I think I'm clearly missing something, but I don't know what it is :)

If we allow an entry that remains in the hashmap and ignores all eviction policies until an update to its cost and ttl, that will be already sufficient for users to implement singleflights by themselves.

Why? Loader is only guaranteed to execute once and everyone gets the same result, especially since it's not clear to me how my proposal is fundamentally different from pinned entry which is actually ignored by the policies. Also in both cases you need to update the cost/weight in the eviction policy, which will also require synchronization (and in my opinion in the case of pinned entry it is even more complicated).

The hashbin locking approach is attractive for linearizability and fancy computes

I understand correctly that caffeine just locks the bucket in the hash table until the loader is executed, right? If so, this is a very controversial action. And if not, I don't understand how it works. :(

Choosing a function signature for the Compute function to suit everyone's needs is impossible.

Yes, but it doesn't need to. The hash table just doesn't need to know about error and context.Context, and if you do need them, you can use closures. And I didn't say that Compute would be added to the public api.

A func() (V, error) is ok if it is a function parameter of Get, but it will easily escape to the heap causing an additional allocation for every Get.

Escape analysis in Go is a little smarter, in our case the function will be allocated on the heap only once, and in many user scenarios (if we add Compute to the public api) the same thing will happen.

neither the above can easily work with bulk loads.

Yes, this is really a problem.

@rueian
Copy link

rueian commented Feb 18, 2024

Loader is only guaranteed to execute once and everyone gets the same result, especially since it's not clear to me how my proposal is fundamentally different from pinned entry which is actually ignored by the policies.
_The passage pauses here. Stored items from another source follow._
@[simp] theorem doorbell_mem (q : QueueId) (f : FnId) (a : DbAcc) (s : State) : (doorbell q f a s).mem = s.mem := by
  unfold doorbell; (try dsimp only); (repeat' (first | (refine (foldl_mem _ (fun s x => ?_) _ _).trans ?_) | (refine (upTo_mem _ _ (fun s x => ?_) _).trans ?_) | (split <;> (first | (rename_i hh; obtain ⟨rfl, -⟩ := Prod.ext_iff.1 hh) | (rename_i hh _; obtain ⟨rfl, -⟩ := Prod.ext_iff.1 hh) | skip)))) <;> (first | (simp; done) | (simp [*]; done) | (simp_all; done))

@[simp] theorem State.qAdvance_mem (s : State) (q : Nat) : (State.qAdvance s q).mem = s.mem := by
  simp [State.qAdvance]

@[simp] theorem State.holdDone_mem (s : State) : (State.holdDone s).mem = s.mem := by
  unfold State.holdDone; (try dsimp only); (repeat' (first | (refine (foldl_mem _ (fun s x => ?_) _ _).trans ?_) | (refine (upTo_mem _ _ (fun s x => ?_) _).trans ?_) | (split <;> (first | (rename_i hh; obtain ⟨rfl, -⟩ := Prod.ext_iff.1 hh) | (rename_i hh _; obtain ⟨rfl, -⟩ := Prod.ext_iff.1 hh) | skip)))) <;> (first | (simp; done) | (simp [*]; done) | (simp_all; done))

@[simp] theorem State.sendDone_mem (s : State) (d : Done) : (State.sendDone s d).mem = s.mem := by
  simp only [State.sendDone]; (repeat' split) <;> simp

@[simp] theorem State.dropFrames_mem (s : State) (p : Nat → Bool) : (State.dropFrames s p).mem = s.mem := by
  unfold State.dropFrames; (try dsimp only); (repeat' (first | (refine (foldl_mem _ (fun s x => ?_) _ _).trans ?_) | (refine (upTo_mem _ _ (fun s x => ?_) _).trans ?_) | (split <;> (first | (rename_i hh; obtain ⟨rfl, -⟩ := Prod.ext_iff.1 hh) | (rename_i hh _; obtain ⟨rfl, -⟩ := Prod.ext_iff.1 hh) | skip)))) <;> (first | (simp; done) | (simp [*]; done) | (simp_all; done))

@[simp] theorem State.writeBack_mem (s : State) (q : Nat) (w : StreamWb) : (State.writeBack s q w).mem = s.mem := by
  unfold State.writeBack; (try dsimp only); (repeat' (first | (refine (foldl_mem _ (fun s x => ?_) _ _).trans ?_) | (refine (upTo_mem _ _ (fun s x => ?_) _).trans ?_) | (split <;> (first | (rename_i hh; obtain ⟨rfl, -⟩ := Prod.ext_iff.1 hh) | (rename_i hh _; obtain ⟨rfl, -⟩ := Prod.ext_iff.1 hh) | skip)))) <;> (first | (simp; done) | (simp [*]; done) | (simp_all; done))

@[simp] theorem State.streamBack_mem (s : State) (q : Nat) (w : StreamWb) : (State.streamBack s q w).mem = s.mem := by
  simp [State.streamBack]

@[simp] theorem State.flushBacks_mem (s : State) (q : Nat) : (State.flushBacks s q).mem = s.mem := by
  unfold State.flushBacks; (try dsimp only); (repeat' (first | (refine (foldl_mem _ (fun s x => ?_) _ _).trans ?_) | (refine (upTo_mem _ _ (fun s x => ?_) _).trans ?_) | (split <;> (first | (rename_i hh; obtain ⟨rfl, -⟩ := Prod.ext_iff.1 hh) | (rename_i hh _; obtain ⟨rfl, -⟩ := Prod.ext_iff.1 hh) | skip)))) <;> (first | (simp; done) | (simp [*]; done) | (simp_all; done))

@[simp] theorem State.ifrst_mem (s : State) (f : Nat) : (State.ifrst s f).mem = s.mem := by
  simp [State.ifrst]

@[simp] theorem State.ifrstWrite_mem (s : State) (f : Nat) (v : Word) : (State.ifrstWrite s f v).mem = s.mem := by
  simp [State.ifrstWrite]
Your proposal is very close to the pinned entry approach, but I think leaving the workerPool part to users will be a better choice. That will enable users to implement their own singleflight and bulk loads.

Also in both cases you need to update the cost/weight in the eviction policy, which will also require synchronization (and in my opinion in the case of pinned entry it is even more complicated).

I may also missed something, but it looks like the pinned entry approach can be achieved by this line change:

diff --git a/internal/hashtable/map.go b/internal/hashtable/map.go
index 839301f..fae5c92 100644
--- a/internal/hashtable/map.go
+++ b/internal/hashtable/map.go
@@ -319,7 +319,7 @@ func (m *Map[K, V]) Delete(key K) *node.Node[K, V] {
 // Returns the evicted node or nil if the node wasn't evicted.
 func (m *Map[K, V]) DeleteNode(n *node.Node[K, V]) *node.Node[K, V] {
        return m.delete(n.Key(), func(current *node.Node[K, V]) bool {
-               return n == current
+               return n == current && current.Cost() > 0
        })
 }

With that, I will be able to implement bulk loads and singleflight as well as context cancellation like this:

package main

import (
	"context"
	"github.com/maypok86/otter"
)

type Result struct {
	data string
	err  error
}

type keyidx struct {
	key string
	idx int
}

type flight struct {
	data string
	err  error
	done chan struct{}
}

func (s *flight) Wait(ctx context.Context) Result {
	select {
	case <-ctx.Done():
		return Result{err: ctx.Err()}
	case <-s.done:
		return Result{data: s.data, err: s.err}
	}
}

func (s *flight) Cost() uint32 {
	select {
	case <-s.done:
		return uint32(len(s.data))
	default:
		return 0
	}
}

var cache otter.CacheWithVariableTTL[string, *flight]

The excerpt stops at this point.